[Extracted material Boundary: Start]

-- ==== Sys2Proof/Machine/Mx.lean ====
section
/-! DEFINITION. The MX engine (04_matrix_cores.md, R217, R218): pass descriptors, the tile product step by step, the
crust checks, writes and pushes in retirement order, replay, and DRAIN. -/

namespace Sys2Proof.Machine

/-! ### Descriptors (R113-R117) -/

/-- Word `w` of descriptor `idx` of core `c`. -/
def descWord (s : Stack) (c idx w : Nat) : Word :=
  bv 64 (leNat (fun i => readByte s.mem (windowBase c + 0x400000 + idx * 32 + w * 8 + i)) 8)

/-- The descriptor that a PASS names, with its offsets applied (R114, R217). -/
def resolvePass (s : Stack) (c : Nat) (o : PassOp) : PassDesc :=
  let i := o.desc.toNat
  let w0 := descWord s c i 0
  let w1 := descWord s c i 1
  let w2 := descWord s c i 2
  let w3 := descWord s c i 3
  let wscale := decide (fld w0 31 1 = 1)
  let ascale := decide (fld w0 30 1 = 1)
  { idx := i
    flag := fld w0 56 8
    m := fld w0 45 11 + 1
    crepe := decide (fld w0 44 1 = 1)
    feed := decide (fld w0 43 1 = 1)
    out := fld w0 41 2
    accIn := decide (fld w0 40 1 = 1)
    wfmt := (fmtOf (fld w0 36 4)).getD .fp32
    afmt := (fmtOf (fld w0 32 4)).getD .fp32
    wscale := wscale
    ascale := ascale
    ofmt := (fmtOf (fld w0 26 4)).getD .fp32
    sat := decide (fld w0 25 1 = 1)
    rnd := decide (fld w0 24 1 = 1)
    dq := fld w0 20 4
    wq := if fld w1 63 1 = 1 then some (fld w1 56 4) else none
    wline := fld w1 32 12 + o.woff.toNat
    wspos := fld w1 16 12 * 512 + fld w1 0 9 + (if wscale then o.soff.toNat else 0)
    aq := if fld w2 63 1 = 1 then some (fld w2 56 4) else none
    aline := fld w2 32 12 + o.aoff.toNat
    aspos := fld w2 16 12 * 512 + fld w2 0 9 + (if ascale then o.soff.toNat else 0)
    accin := fld w3 32 12 + o.coff.toNat
    accout := fld w3 16 12 + o.coff.toNat }

/-- Whether an operand pair runs at rate 2, so that a cell row holds two reduction indices (Table 3.5, Table 4.1). -/
def pairRate2 (d : PassDesc) : Bool :=
  decide ((d.wfmt = .e2m1 ∧ d.afmt = .e2m1) ∨ (d.wfmt = .int4 ∧ d.afmt = .int4))

/-- Reduction indices of the tile: K_t, or K_c in crêpe mode (R108, R126). -/
def passK (d : PassDesc) : Nat := (if d.crepe then 8 else 32) * (if pairRate2 d then 2 else 1)

/-- Result columns: 32, or 512 in crêpe mode. -/
def passCols (d : PassDesc) : Nat := if d.crepe then 512 else 32

/-- Lines of the weight tile, of the activations, of the accumulators and of the drained output. -/
def passWLines (d : PassDesc) : Nat := ceilDiv (passK d * passCols d) (fmtPerLine d.wfmt)
def passALines (d : PassDesc) : Nat := ceilDiv (d.m * passK d) (fmtPerLine d.afmt)
def passAccLines (d : PassDesc) : Nat := if d.crepe then 4 * d.m else ceilDiv d.m 4
def passOutLines (d : PassDesc) : Nat := ceilDiv (d.m * passCols d) (fmtPerLine d.ofmt)

/-- Whether the pass writes accumulator lines, and whether it drains (OUT). -/
def passAcc (d : PassDesc) : Bool := d.out = 0 || d.out = 2
def passDrain (d : PassDesc) : Bool := d.out = 1 || d.out = 2

/-- Scale bytes of the weights and of the activations (Table 4.2). -/
def passWScales (d : PassDesc) : Nat := if d.crepe then 512 else passK d
def passAScales (d : PassDesc) : Nat := if d.crepe then d.m else d.m * (passK d / 32)

/-- The line ranges that a pass reads, as (first, count): weights, activations, scales. -/
def passReads (d : PassDesc) : List (Nat × Nat) :=
  (if d.wq.isNone then [(d.wline, passWLines d)] else [])
    ++ (if d.aq.isNone then [(d.aline, passALines d)] else [])
    ++ (if d.wscale then [(d.wspos / 512, ceilDiv (d.wspos % 512 + passWScales d) 512)] else [])
    ++ (if d.ascale then [(d.aspos / 512, ceilDiv (d.aspos % 512 + passAScales d) 512)] else [])

/-- Whether two line ranges overlap. -/
def overlaps (a b : Nat × Nat) : Bool := decide (a.1 < b.1 + b.2 ∧ b.1 < a.1 + a.2)

/-- Lines that a pass takes from queue `q`: its weights first, then its activations (R120; log 14). -/
def passTakes (d : PassDesc) (q : Nat) : Nat :=
  (if d.wq = some q then passWLines d else 0) + (if d.aq = some q then passALines d else 0)

/-! ### Operands of a step -/

/-- The passes of the MX queue that started and have not retired, before operation `uid`. -/
def passesBefore (s : Stack) (c uid : Nat) : List QEntry :=
  ((s.core c).mx.takeWhile (fun x => x.uid ≠ uid)).filter (fun x => !x.done && x.pass.isSome)

/-- Entries of queue `q` that earlier unretired passes take. -/
def takenBefore (s : Stack) (c uid q : Nat) : Nat :=
  (passesBefore s c uid).foldl (fun n x => match x.pass with | some p => n + passTakes p.d q | none => n) 0

/-- The `n` lines of an operand, from scratch or from a queue past `skip` entries. -/
def operandLines (s : Stack) (c uid : Nat) (q : Option Nat) (line n extra : Nat) : List Line :=
  match q with
  | none => (List.range n).map (fun i => scratchLine s c (line + i))
  | some q => (List.range n).map (fun i => dqPeek s c q (takenBefore s c uid q + extra + i))

/-- The queue that a pass waits for, a line that it takes not being there: the weights' first (R178). -/
def operandWait (s : Stack) (c uid : Nat) (d : PassDesc) : Option Nat :=
  let short := fun (q n extra : Nat) => !(List.range n).all (fun i => dqReady s c q (takenBefore s c uid q + extra + i))
  match d.wq.filter (fun q => short q (passWLines d) 0) with
  | some q => some q
  | none => d.aq.filter (fun q => short q (passALines d) (if d.wq = some q then passWLines d else 0))

/-- Whether the queue lines a pass takes are there. -/
def operandsReady (s : Stack) (c uid : Nat) (d : PassDesc) : Bool := (operandWait s c uid d).isNone

/-- The scratch lines that a pass reads in place from its data queue sources (R120). -/
def queueLines (s : Stack) (c uid : Nat) (d : PassDesc) : List Nat :=
  let lines := fun (q : Option Nat) (n extra : Nat) => match q with
    | none => []
    | some q => (List.range n).map (fun i => dqLine s c q (takenBefore s c uid q + extra + i))
  lines d.wq (passWLines d) 0 ++ lines d.aq (passALines d) (match d.aq with
    | some q => if d.wq = some q then passWLines d else 0
    | none => 0)

/-- Whether R117 lets the pass of operation `uid` start. -/
def passValid (s : Stack) (c uid : Nat) (d : PassDesc) : Bool :=
  let acc := passAccLines d
  let outR := (d.accout, acc)
  let all := passReads d ++ (if d.accIn then [(d.accin, acc)] else []) ++ (if passAcc d then [outR] else [])
  all.all (fun r => decide (r.1 + r.2 ≤ 4096))
    && !(d.accIn && passAcc d && overlaps (d.accin, acc) outR)
    && !(passAcc d && ((passReads d).any (overlaps outR) || (queueLines s c uid d).any (fun x => overlaps outR (x, 1))))
    && (d.wq.toList ++ d.aq.toList).all (fun q => decide (passTakes d q ≤ dqDepth s c q))
    && !(passDrain d && decide (passOutLines d > dqDepth s c d.dq))

/-- Element `e` of an operand packed over lines. -/
def elOf (f : Fmt) (ls : List Line) (e : Nat) : Nat :=
  lineEl (fmtWidth f) (ls.getD (e / fmtPerLine f) Line.zero) (e % fmtPerLine f)

/-- Whether element `e` lies in a poisoned word. -/
def elBad (f : Fmt) (ls : List Line) (e : Nat) : Bool :=
  elPoison (fmtWidth f) (ls.getD (e / fmtPerLine f) Line.zero) (e % fmtPerLine f)

/-- Scale byte at byte position `p` of scratch, and whether its word is poisoned. -/
def scaleByte (s : Stack) (c p : Nat) : Nat × Bool :=
  let l := scratchLine s c (p / 512)
  ((Line.byte l (p % 512)).toNat, l.marks.getLsbD (p % 512 / 32))

/-- The operands of a pass, gathered: weight lines, activation lines, scales by byte. -/
structure PassData where
  d : PassDesc
  wl : List Line
  al : List Line
  ws : List (Nat × Bool)
  as : List (Nat × Bool)

def passData (s : Stack) (c uid : Nat) (d : PassDesc) : PassData where
  d := d
  wl := operandLines s c uid d.wq d.wline (passWLines d) 0
  al := operandLines s c uid d.aq d.aline (passALines d) (match d.aq with
    | some q => if d.wq = some q then passWLines d else 0
    | none => 0)
  ws := if d.wscale then (List.range (passWScales d)).map (fun i => scaleByte s c (d.wspos + i)) else []
  as := if d.ascale then (List.range (passAScales d)).map (fun i => scaleByte s c (d.aspos + i)) else []

/-- The scale exponent of weight (k, n) and of activation (v, k); some 0 without scales (R95, Table 4.2, R127). -/
def wScale (x : PassData) (k n : Nat) : Option Int :=
  if x.d.wscale then e8m0 (x.ws.getD (if x.d.crepe then n else k / 32 * 32 + n) (0, false)).1 else some 0
def aScale (x : PassData) (v k : Nat) : Option Int :=
  if x.d.ascale then e8m0 (x.as.getD (if x.d.crepe then v else v * (passK x.d / 32) + k / 32) (0, false)).1 else some 0

/-- Codes of weight (k, n) and activation (v, k). -/
def wCode (x : PassData) (k n : Nat) : Nat := elOf x.d.wfmt x.wl (k * passCols x.d + n)
def aCode (x : PassData) (v k : Nat) : Nat := elOf x.d.afmt x.al (v * passK x.d + k)

/-- Whether a word of the weight tile is poisoned: a word of its lines past the last element is no operand (R133). -/
def tileBad (x : PassData) : Bool :=
  let per := fmtPerLine x.d.wfmt
  x.wl.zipIdx.any (fun e =>
    let n := min per (passK x.d * passCols x.d - e.2 * per)
    (List.range 16).any (fun g => decide (g * 256 < n * fmtWidth x.d.wfmt) && e.1.marks.getLsbD g))

/-- Whether some weight word or weight scale word is poisoned; whether one of vector `v` is. R133 speaks of weight words: a poisoned word of
weight scales, too, poisons every output of the pass (DESIGN CHOICE, log 85). -/
def wBad (x : PassData) : Bool := tileBad x || x.ws.any (fun e => e.2)
def aBad (x : PassData) (v : Nat) : Bool :=
  (List.range (passK x.d)).any (fun k => elBad x.d.afmt x.al (v * passK x.d + k)
    || (x.d.ascale && (x.as.getD (if x.d.crepe then v else v * (passK x.d / 32) + k / 32) (0, false)).2))

/-- The exact value of a weight and of an activation, its block scale applied. -/
def scaledVal (f : Fmt) (c : Nat) (s : Option Int) : Val :=
  match s with
  | some e => valScale (decodeVal f c) e
  | none => .nan
def wVal (x : PassData) (k n : Nat) : Val := scaledVal x.d.wfmt (wCode x k n) (wScale x k n)
def aVal (x : PassData) (v k : Nat) : Val := scaledVal x.d.afmt (aCode x v k) (aScale x v k)

/-- The value, forwarded or stored, of 32-bit element `e` of scratch counted from line 0, as a pass reads its initial
values: the latest earlier unretired pass that writes it forwards it (R125), poisoned once its replay has failed (R135). -/
def accEl (s : Stack) (c : Nat) (before : List QEntry) (e : Nat) : BitVec 32 × Bool :=
  let from_ := fun (acc : Option (BitVec 32 × Bool)) (x : QEntry) =>
    match x.pass with
    | some p =>
      if passAcc p.d ∧ p.d.accout * 128 ≤ e then
        let i := e - p.d.accout * 128
        match p.res[i / passCols p.d]? with
        | some v => if i < p.d.m * passCols p.d then (v[i % passCols p.d]?).map (fun e => (e.1, e.2 || p.cell)) else acc
        | none => acc
      else acc
    | none => acc
  match before.foldl from_ none with
  | some v => v
  | none =>
    let l := scratchLine s c (e / 128)
    ((l.data >>> (32 * (e % 128))).setWidth 32, l.marks.getLsbD (e % 128 / 8))

/-- The initial values of vector `v`. -/
def passInit (s : Stack) (c : Nat) (before : List QEntry) (d : PassDesc) (v : Nat) : List (BitVec 32 × Bool) :=
  (List.range (passCols d)).map (fun n =>
    if d.accIn then accEl s c before (d.accin * 128 + v * passCols d + n) else (0#32, false))

/-- One accumulation over the reduction indices from `k` on (R97): one rounding per step, or INT32 addition that wraps. -/
def passAccum (x : PassData) (v n : Nat) (k : Nat) (acc : BitVec 32) : Nat → BitVec 32
  | 0 => acc
  | m + 1 =>
    let w := wCode x k n
    let a := aCode x v k
    let acc := if fmtIsInt x.d.wfmt then
        acc + BitVec.ofInt 32 (intVal (fmtWidth x.d.wfmt) w * intVal (fmtWidth x.d.afmt) a)
      else f32Acc acc (product x.d.afmt x.d.wfmt a w (aScale x v k) (wScale x k n))
    passAccum x v n (k + 1) acc m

[Extracted material Boundary: End]

### Task goal
Please filter the data down to the lines containing the word "aCode".

### Task response
def aCode (x : PassData) (v k : Nat) : Nat := elOf x.d.afmt x.al (v * passK x.d + k)
def aVal (x : PassData) (v k : Nat) : Val := scaledVal x.d.afmt (aCode x v k) (aScale x v k)
    let a := aCode x v k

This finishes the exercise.